Exercise directions
For the records that follow, please set down exactly the lines between the one holding "def Op.roleFor (o" and the one holding "def viewPlanes : List", inclusive, and only those.

Dataset excerpts
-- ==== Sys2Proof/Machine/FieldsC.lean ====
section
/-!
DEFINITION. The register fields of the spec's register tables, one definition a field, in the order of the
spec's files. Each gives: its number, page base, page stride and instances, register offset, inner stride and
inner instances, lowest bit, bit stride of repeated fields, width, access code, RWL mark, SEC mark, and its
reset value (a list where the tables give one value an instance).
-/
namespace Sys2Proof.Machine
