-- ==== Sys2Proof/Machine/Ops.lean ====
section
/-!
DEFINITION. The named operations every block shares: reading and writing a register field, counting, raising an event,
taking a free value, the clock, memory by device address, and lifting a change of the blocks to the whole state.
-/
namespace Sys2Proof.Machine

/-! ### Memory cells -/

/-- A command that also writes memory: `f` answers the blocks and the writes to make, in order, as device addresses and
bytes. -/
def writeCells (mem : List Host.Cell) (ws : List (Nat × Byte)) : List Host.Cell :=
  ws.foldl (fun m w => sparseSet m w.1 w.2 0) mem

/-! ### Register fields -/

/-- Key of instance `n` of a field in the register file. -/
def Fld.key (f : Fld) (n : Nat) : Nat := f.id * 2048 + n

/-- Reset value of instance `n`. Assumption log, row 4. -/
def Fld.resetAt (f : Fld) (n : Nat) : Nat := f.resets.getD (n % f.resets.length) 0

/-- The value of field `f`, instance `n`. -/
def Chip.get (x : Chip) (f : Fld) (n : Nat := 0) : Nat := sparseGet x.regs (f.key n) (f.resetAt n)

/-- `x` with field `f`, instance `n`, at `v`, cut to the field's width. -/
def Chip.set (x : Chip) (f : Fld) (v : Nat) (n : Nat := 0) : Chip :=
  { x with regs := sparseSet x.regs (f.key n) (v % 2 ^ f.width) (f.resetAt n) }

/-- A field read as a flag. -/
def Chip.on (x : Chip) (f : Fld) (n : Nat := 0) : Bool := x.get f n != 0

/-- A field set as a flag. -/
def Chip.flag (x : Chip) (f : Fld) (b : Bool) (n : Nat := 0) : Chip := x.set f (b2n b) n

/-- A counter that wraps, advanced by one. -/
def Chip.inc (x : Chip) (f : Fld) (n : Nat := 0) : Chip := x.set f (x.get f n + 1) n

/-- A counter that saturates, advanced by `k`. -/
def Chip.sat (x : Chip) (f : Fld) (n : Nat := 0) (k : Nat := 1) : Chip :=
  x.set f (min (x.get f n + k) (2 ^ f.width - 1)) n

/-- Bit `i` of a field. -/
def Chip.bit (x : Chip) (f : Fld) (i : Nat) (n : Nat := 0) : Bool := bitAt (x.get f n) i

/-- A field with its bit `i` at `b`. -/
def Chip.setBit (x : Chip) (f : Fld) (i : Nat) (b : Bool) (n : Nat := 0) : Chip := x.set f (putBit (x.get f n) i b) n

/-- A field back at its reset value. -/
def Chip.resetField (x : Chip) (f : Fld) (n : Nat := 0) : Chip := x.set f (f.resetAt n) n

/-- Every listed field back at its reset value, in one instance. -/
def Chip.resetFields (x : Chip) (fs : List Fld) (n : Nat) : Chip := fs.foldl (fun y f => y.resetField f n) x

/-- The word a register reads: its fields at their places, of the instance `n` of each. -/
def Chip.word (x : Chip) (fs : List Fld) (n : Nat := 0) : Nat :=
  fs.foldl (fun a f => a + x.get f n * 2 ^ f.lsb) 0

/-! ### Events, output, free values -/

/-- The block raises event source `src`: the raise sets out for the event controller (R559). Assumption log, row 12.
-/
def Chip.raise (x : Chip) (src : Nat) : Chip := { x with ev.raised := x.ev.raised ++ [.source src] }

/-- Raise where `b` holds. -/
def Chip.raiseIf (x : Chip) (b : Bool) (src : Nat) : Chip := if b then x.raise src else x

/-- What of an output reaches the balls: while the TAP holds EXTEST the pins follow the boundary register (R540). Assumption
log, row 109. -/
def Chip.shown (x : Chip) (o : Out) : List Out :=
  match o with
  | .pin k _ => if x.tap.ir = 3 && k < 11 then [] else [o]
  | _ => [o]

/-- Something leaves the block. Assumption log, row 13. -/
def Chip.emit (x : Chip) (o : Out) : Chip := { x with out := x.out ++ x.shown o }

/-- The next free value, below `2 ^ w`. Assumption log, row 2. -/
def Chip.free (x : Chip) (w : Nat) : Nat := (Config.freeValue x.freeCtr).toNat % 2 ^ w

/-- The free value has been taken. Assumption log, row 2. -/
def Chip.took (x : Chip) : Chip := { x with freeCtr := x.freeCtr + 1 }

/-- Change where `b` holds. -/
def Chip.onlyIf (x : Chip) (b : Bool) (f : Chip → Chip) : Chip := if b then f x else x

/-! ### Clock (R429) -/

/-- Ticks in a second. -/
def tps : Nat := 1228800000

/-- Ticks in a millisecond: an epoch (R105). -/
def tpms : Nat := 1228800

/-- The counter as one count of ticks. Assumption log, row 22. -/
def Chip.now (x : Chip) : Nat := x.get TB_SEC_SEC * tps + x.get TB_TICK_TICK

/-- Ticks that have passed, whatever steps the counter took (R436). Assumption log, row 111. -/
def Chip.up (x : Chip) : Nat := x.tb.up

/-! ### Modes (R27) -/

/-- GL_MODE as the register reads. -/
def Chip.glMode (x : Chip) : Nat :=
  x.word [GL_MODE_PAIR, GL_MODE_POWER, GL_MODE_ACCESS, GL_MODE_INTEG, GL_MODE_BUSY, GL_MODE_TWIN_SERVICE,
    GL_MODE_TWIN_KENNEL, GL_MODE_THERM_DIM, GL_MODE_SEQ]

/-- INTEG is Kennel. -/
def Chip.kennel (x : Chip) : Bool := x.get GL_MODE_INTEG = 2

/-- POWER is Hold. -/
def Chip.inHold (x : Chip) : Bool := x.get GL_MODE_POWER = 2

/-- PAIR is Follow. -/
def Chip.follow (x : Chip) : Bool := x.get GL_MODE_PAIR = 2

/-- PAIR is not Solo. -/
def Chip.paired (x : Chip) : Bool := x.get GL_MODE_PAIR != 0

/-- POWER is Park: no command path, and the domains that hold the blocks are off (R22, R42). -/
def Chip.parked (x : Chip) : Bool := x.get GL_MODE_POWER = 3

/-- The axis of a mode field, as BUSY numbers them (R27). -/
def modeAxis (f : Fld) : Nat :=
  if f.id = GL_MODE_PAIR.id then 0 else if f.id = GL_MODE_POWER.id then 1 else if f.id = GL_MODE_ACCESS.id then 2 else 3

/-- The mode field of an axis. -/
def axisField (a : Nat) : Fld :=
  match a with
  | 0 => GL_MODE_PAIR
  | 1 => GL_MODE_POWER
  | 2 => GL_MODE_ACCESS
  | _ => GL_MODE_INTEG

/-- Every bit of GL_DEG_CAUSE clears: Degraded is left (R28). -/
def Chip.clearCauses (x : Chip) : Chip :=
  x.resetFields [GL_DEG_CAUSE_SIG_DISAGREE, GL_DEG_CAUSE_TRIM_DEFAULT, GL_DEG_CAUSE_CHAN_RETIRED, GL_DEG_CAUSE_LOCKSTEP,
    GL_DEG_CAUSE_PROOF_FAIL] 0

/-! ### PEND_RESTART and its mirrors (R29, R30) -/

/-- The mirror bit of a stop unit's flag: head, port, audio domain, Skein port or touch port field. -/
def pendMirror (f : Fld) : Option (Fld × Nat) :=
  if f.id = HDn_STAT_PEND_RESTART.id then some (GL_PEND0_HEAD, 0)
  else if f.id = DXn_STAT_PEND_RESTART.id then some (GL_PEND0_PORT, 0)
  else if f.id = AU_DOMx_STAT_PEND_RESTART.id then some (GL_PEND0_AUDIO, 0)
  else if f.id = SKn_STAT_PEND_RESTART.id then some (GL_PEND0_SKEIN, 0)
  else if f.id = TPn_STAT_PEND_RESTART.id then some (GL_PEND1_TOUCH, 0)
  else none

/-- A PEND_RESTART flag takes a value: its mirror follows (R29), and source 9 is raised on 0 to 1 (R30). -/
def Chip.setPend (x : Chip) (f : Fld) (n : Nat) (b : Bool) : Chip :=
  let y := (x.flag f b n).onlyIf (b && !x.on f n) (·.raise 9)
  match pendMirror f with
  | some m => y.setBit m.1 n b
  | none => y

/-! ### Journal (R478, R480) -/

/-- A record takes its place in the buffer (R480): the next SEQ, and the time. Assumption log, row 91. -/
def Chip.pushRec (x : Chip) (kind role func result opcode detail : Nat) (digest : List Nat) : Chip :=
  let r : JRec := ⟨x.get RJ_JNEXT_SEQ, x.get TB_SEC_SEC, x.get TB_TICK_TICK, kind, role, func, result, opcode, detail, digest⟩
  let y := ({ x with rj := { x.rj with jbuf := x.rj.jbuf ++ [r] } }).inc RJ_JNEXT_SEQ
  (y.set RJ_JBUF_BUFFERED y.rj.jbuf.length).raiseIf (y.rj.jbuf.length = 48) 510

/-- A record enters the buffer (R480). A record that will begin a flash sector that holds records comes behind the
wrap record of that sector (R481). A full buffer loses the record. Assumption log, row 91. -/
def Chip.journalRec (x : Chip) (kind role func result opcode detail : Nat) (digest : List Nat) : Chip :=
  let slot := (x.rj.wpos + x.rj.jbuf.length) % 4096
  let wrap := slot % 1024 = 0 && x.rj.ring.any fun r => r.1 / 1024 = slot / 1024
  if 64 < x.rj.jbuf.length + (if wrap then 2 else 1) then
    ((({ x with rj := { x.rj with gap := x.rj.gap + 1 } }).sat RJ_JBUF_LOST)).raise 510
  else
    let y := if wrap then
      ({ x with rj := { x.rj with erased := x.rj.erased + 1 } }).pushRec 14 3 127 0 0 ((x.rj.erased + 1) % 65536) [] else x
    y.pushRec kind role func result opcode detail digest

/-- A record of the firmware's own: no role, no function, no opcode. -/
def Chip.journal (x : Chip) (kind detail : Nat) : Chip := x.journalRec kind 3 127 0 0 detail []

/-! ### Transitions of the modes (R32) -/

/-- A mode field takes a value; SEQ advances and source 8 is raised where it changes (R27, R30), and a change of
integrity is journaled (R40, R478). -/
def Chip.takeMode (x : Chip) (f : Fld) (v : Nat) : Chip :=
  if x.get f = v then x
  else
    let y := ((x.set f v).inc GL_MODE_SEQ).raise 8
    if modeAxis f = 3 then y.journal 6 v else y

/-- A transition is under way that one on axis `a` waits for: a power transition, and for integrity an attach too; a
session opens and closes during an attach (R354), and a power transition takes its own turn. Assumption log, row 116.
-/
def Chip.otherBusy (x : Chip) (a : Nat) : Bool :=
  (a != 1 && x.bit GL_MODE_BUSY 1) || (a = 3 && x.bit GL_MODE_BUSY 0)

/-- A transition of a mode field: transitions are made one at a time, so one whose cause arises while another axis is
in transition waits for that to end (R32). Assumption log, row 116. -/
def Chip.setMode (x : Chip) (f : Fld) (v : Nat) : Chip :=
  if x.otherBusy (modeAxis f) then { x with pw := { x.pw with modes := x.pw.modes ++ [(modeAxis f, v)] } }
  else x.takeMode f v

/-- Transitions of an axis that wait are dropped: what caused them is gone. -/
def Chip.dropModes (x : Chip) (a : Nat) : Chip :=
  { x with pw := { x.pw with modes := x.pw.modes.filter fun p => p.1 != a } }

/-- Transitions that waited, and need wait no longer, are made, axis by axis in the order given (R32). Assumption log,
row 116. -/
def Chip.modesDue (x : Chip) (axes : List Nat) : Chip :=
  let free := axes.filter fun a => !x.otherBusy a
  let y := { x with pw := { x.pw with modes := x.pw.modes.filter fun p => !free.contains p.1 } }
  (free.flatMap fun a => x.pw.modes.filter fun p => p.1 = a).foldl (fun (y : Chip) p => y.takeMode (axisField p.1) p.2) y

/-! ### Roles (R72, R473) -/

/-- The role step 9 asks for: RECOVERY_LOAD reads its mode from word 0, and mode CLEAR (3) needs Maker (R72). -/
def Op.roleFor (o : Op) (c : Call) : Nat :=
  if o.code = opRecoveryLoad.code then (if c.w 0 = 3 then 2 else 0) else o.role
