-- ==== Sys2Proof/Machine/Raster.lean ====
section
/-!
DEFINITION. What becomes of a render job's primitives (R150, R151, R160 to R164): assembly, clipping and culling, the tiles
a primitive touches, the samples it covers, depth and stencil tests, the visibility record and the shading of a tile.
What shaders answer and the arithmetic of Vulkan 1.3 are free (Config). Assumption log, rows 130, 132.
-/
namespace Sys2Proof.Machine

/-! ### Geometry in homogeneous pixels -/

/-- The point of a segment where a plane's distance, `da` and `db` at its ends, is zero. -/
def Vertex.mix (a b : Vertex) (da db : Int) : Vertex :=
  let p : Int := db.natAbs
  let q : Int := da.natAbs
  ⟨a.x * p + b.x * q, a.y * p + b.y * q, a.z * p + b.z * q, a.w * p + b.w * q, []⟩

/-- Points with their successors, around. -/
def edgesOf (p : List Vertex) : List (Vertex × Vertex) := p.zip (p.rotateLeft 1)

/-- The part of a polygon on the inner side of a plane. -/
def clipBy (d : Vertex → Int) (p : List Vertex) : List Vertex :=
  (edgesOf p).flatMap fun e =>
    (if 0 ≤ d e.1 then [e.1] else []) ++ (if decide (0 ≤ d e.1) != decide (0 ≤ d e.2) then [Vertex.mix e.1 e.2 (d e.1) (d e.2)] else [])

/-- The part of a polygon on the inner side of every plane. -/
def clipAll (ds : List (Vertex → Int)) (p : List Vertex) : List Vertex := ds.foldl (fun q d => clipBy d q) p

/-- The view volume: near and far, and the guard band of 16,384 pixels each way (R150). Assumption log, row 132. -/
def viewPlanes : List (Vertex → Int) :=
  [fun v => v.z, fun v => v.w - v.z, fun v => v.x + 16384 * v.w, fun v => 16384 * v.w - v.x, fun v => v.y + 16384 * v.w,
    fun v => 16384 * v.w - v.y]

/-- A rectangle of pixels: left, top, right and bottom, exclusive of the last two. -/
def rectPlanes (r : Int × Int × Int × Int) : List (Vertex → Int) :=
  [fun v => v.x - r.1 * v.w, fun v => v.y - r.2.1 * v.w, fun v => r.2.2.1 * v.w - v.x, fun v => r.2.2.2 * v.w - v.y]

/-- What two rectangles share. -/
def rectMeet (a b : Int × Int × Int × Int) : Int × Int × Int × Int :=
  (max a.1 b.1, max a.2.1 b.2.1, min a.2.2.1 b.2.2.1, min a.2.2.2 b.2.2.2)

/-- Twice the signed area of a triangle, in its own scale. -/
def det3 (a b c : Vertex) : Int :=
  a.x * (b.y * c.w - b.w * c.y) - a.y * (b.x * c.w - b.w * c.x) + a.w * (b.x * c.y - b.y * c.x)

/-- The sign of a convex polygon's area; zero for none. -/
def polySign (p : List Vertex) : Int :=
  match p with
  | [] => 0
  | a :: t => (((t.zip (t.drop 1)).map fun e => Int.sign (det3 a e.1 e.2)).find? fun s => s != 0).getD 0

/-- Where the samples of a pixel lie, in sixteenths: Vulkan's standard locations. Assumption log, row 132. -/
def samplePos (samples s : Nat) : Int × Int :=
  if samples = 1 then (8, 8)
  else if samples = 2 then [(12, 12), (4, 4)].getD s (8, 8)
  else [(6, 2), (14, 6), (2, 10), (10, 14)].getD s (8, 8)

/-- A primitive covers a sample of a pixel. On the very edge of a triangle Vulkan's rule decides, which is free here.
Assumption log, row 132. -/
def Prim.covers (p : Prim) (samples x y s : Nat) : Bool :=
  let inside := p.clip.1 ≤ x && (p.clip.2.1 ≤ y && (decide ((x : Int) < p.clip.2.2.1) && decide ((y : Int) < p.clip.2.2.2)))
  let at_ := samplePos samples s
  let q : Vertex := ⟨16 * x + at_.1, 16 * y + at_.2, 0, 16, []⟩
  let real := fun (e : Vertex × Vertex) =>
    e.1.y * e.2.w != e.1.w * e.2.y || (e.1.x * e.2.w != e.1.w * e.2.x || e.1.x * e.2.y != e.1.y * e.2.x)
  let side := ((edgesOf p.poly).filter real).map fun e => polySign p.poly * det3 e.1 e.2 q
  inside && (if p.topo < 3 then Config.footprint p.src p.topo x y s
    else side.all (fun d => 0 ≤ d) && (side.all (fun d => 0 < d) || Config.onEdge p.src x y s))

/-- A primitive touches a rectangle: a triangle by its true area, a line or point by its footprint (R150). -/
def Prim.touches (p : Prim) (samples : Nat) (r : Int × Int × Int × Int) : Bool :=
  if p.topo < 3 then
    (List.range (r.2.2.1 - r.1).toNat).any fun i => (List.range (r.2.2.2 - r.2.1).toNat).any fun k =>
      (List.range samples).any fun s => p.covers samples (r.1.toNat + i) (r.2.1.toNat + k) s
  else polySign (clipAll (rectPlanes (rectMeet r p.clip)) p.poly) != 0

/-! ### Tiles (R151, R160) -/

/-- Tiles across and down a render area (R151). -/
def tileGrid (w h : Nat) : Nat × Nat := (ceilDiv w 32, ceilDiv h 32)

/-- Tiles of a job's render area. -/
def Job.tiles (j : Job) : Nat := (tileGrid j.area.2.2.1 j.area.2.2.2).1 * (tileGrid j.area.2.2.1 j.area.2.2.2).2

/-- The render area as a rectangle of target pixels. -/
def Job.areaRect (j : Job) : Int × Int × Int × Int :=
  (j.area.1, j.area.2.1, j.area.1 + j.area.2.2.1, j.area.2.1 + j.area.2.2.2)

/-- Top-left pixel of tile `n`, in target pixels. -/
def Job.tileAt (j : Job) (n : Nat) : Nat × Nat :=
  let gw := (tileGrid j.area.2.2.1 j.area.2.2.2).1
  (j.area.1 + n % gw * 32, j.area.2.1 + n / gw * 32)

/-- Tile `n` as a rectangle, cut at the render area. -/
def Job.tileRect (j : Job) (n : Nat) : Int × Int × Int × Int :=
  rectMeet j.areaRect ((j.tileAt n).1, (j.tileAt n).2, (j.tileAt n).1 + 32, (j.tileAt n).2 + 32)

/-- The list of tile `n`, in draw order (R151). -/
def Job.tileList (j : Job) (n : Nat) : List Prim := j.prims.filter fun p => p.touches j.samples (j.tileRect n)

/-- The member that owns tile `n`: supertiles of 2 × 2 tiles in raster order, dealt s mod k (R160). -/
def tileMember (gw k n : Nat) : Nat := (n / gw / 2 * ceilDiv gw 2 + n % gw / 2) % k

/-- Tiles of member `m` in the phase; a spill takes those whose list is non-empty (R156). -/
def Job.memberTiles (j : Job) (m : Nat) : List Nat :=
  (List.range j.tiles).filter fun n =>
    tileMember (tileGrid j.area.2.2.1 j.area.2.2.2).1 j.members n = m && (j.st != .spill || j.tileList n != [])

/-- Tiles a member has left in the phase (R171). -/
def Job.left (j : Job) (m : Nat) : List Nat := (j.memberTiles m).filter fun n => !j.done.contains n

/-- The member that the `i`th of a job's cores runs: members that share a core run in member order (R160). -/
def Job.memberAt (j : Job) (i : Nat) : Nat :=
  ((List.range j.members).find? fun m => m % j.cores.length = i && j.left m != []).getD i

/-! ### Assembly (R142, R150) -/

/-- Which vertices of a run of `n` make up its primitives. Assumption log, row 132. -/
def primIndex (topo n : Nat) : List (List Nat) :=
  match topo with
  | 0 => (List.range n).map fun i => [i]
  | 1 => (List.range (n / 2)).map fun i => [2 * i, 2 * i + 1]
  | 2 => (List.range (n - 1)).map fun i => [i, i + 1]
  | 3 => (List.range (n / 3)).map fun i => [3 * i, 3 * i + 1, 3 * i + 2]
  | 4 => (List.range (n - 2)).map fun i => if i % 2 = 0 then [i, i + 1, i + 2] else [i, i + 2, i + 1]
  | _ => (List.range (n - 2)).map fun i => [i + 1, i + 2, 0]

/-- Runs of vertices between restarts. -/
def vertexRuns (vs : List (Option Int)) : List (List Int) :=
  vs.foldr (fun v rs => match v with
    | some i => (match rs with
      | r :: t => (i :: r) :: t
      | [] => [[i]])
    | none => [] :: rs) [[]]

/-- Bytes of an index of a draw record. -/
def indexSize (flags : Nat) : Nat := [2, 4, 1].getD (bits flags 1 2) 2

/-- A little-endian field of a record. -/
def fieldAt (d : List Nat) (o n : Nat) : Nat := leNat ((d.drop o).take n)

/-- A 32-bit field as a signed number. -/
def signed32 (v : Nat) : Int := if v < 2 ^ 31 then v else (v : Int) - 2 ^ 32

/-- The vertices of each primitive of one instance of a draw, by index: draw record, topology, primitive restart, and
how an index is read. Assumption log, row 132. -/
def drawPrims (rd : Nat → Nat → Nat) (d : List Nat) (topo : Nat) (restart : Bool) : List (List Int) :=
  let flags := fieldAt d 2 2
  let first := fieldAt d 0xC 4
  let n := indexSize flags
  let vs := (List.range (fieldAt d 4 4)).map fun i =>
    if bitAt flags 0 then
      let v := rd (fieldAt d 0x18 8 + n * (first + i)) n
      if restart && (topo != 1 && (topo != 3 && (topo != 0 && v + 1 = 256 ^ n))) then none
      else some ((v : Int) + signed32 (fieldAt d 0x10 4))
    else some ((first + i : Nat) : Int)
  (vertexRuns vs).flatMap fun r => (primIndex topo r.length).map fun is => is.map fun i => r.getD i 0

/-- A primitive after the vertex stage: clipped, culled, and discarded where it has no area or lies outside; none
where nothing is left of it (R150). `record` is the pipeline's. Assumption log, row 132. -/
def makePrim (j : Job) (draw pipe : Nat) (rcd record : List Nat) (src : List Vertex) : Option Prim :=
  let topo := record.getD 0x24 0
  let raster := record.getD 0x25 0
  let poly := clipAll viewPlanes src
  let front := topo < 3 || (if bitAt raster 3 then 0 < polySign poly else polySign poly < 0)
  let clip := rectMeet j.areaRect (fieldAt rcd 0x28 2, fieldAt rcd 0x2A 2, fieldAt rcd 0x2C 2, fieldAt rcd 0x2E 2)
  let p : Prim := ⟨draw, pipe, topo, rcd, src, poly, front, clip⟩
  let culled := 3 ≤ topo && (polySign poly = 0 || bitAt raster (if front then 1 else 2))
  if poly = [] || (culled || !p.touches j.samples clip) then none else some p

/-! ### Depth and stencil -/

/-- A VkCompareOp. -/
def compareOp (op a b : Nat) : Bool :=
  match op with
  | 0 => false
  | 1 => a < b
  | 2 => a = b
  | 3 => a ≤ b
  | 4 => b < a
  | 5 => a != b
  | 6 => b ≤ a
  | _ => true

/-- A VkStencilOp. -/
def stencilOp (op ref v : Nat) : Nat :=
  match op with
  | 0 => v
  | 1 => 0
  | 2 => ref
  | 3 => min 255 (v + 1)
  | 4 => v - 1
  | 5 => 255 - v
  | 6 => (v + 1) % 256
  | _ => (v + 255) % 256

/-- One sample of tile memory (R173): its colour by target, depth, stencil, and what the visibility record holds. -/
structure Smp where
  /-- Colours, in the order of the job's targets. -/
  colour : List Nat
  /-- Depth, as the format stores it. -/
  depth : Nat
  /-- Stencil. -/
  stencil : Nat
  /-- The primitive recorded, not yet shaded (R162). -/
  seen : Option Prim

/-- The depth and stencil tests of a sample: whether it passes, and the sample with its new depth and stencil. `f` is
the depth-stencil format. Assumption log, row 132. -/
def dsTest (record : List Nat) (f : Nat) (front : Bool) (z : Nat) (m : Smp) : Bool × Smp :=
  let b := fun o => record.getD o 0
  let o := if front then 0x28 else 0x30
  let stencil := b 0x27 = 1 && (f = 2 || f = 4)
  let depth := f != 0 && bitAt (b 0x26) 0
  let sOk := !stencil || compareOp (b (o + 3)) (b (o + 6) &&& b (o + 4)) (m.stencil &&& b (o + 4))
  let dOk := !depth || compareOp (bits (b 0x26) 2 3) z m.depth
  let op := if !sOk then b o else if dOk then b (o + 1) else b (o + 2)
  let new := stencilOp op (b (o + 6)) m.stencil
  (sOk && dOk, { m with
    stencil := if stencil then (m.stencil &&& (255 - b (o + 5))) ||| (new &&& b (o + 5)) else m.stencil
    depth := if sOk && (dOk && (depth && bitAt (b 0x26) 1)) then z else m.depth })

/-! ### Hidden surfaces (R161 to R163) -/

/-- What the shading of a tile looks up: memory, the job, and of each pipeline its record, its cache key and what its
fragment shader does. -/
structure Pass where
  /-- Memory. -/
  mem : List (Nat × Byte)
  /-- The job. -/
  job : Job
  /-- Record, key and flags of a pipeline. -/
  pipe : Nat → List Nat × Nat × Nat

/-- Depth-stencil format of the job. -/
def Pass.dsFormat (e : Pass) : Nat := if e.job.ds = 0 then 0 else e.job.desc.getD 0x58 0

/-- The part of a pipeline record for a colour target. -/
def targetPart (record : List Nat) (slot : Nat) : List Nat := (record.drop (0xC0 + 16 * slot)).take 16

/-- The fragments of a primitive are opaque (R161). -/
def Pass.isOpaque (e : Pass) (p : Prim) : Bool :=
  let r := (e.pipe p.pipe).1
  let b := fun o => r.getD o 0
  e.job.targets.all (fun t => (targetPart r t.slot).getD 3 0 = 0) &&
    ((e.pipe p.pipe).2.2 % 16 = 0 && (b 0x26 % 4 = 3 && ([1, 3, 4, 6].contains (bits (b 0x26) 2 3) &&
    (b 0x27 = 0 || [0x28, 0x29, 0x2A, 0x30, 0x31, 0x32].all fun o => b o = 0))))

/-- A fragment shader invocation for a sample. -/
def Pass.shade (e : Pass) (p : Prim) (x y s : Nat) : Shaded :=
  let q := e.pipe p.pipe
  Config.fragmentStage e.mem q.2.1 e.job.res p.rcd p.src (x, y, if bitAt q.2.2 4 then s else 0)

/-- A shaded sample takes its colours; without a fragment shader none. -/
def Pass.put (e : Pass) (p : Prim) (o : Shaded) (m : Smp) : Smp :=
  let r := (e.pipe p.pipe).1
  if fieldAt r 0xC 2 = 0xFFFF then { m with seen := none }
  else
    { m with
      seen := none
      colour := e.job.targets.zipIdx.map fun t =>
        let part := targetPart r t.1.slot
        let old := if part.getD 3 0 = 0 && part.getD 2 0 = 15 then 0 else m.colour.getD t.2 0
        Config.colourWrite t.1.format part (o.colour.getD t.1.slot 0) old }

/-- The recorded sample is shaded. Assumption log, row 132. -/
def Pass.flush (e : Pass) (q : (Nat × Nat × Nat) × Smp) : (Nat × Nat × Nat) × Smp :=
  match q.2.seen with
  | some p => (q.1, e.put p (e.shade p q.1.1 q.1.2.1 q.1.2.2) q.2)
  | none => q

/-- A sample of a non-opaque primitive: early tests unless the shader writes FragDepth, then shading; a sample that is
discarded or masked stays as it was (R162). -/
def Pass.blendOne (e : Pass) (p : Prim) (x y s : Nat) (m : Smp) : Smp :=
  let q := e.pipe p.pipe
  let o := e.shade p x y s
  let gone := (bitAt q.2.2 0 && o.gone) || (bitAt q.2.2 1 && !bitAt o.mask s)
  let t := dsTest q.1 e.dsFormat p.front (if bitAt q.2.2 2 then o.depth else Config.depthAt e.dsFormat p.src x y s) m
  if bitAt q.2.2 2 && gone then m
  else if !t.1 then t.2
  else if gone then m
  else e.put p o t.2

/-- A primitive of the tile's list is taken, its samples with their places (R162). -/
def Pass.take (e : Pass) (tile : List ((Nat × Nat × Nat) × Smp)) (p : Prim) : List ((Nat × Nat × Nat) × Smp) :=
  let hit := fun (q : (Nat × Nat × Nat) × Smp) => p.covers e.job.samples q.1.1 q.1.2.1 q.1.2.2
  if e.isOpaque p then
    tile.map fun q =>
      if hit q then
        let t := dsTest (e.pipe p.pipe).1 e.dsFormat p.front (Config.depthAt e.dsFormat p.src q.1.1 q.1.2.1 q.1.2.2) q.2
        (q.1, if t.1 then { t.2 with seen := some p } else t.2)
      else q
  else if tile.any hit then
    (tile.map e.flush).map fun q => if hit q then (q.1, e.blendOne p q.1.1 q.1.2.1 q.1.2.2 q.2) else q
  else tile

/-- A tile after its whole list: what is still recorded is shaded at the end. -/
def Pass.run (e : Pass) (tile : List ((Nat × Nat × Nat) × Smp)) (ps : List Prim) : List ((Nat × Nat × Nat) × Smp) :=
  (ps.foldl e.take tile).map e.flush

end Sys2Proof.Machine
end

Task response
def Op.roleFor (o : Op) (c : Call) : Nat :=
  if o.code = opRecoveryLoad.code then (if c.w 0 = 3 then 2 else 0) else o.role
-- ==== Sys2Proof/Machine/Raster.lean ====
section
/-!
DEFINITION. What becomes of a render job's primitives (R150, R151, R160 to R164): assembly, clipping and culling, the tiles
a primitive touches, the samples it covers, depth and stencil tests, the visibility record and the shading of a tile.
What shaders answer and the arithmetic of Vulkan 1.3 are free (Config). Assumption log, rows 130, 132.
-/
namespace Sys2Proof.Machine

/-! ### Geometry in homogeneous pixels -/

/-- The point of a segment where a plane's distance, `da` and `db` at its ends, is zero. -/
def Vertex.mix (a b : Vertex) (da db : Int) : Vertex :=
  let p : Int := db.natAbs
  let q : Int := da.natAbs
  ⟨a.x * p + b.x * q, a.y * p + b.y * q, a.z * p + b.z * q, a.w * p + b.w * q, []⟩

/-- Points with their successors, around. -/
def edgesOf (p : List Vertex) : List (Vertex × Vertex) := p.zip (p.rotateLeft 1)

/-- The part of a polygon on the inner side of a plane. -/
def clipBy (d : Vertex → Int) (p : List Vertex) : List Vertex :=
  (edgesOf p).flatMap fun e =>
    (if 0 ≤ d e.1 then [e.1] else []) ++ (if decide (0 ≤ d e.1) != decide (0 ≤ d e.2) then [Vertex.mix e.1 e.2 (d e.1) (d e.2)] else [])

/-- The part of a polygon on the inner side of every plane. -/
def clipAll (ds : List (Vertex → Int)) (p : List Vertex) : List Vertex := ds.foldl (fun q d => clipBy d q) p

/-- The view volume: near and far, and the guard band of 16,384 pixels each way (R150). Assumption log, row 132. -/
def viewPlanes : List (Vertex → Int) :=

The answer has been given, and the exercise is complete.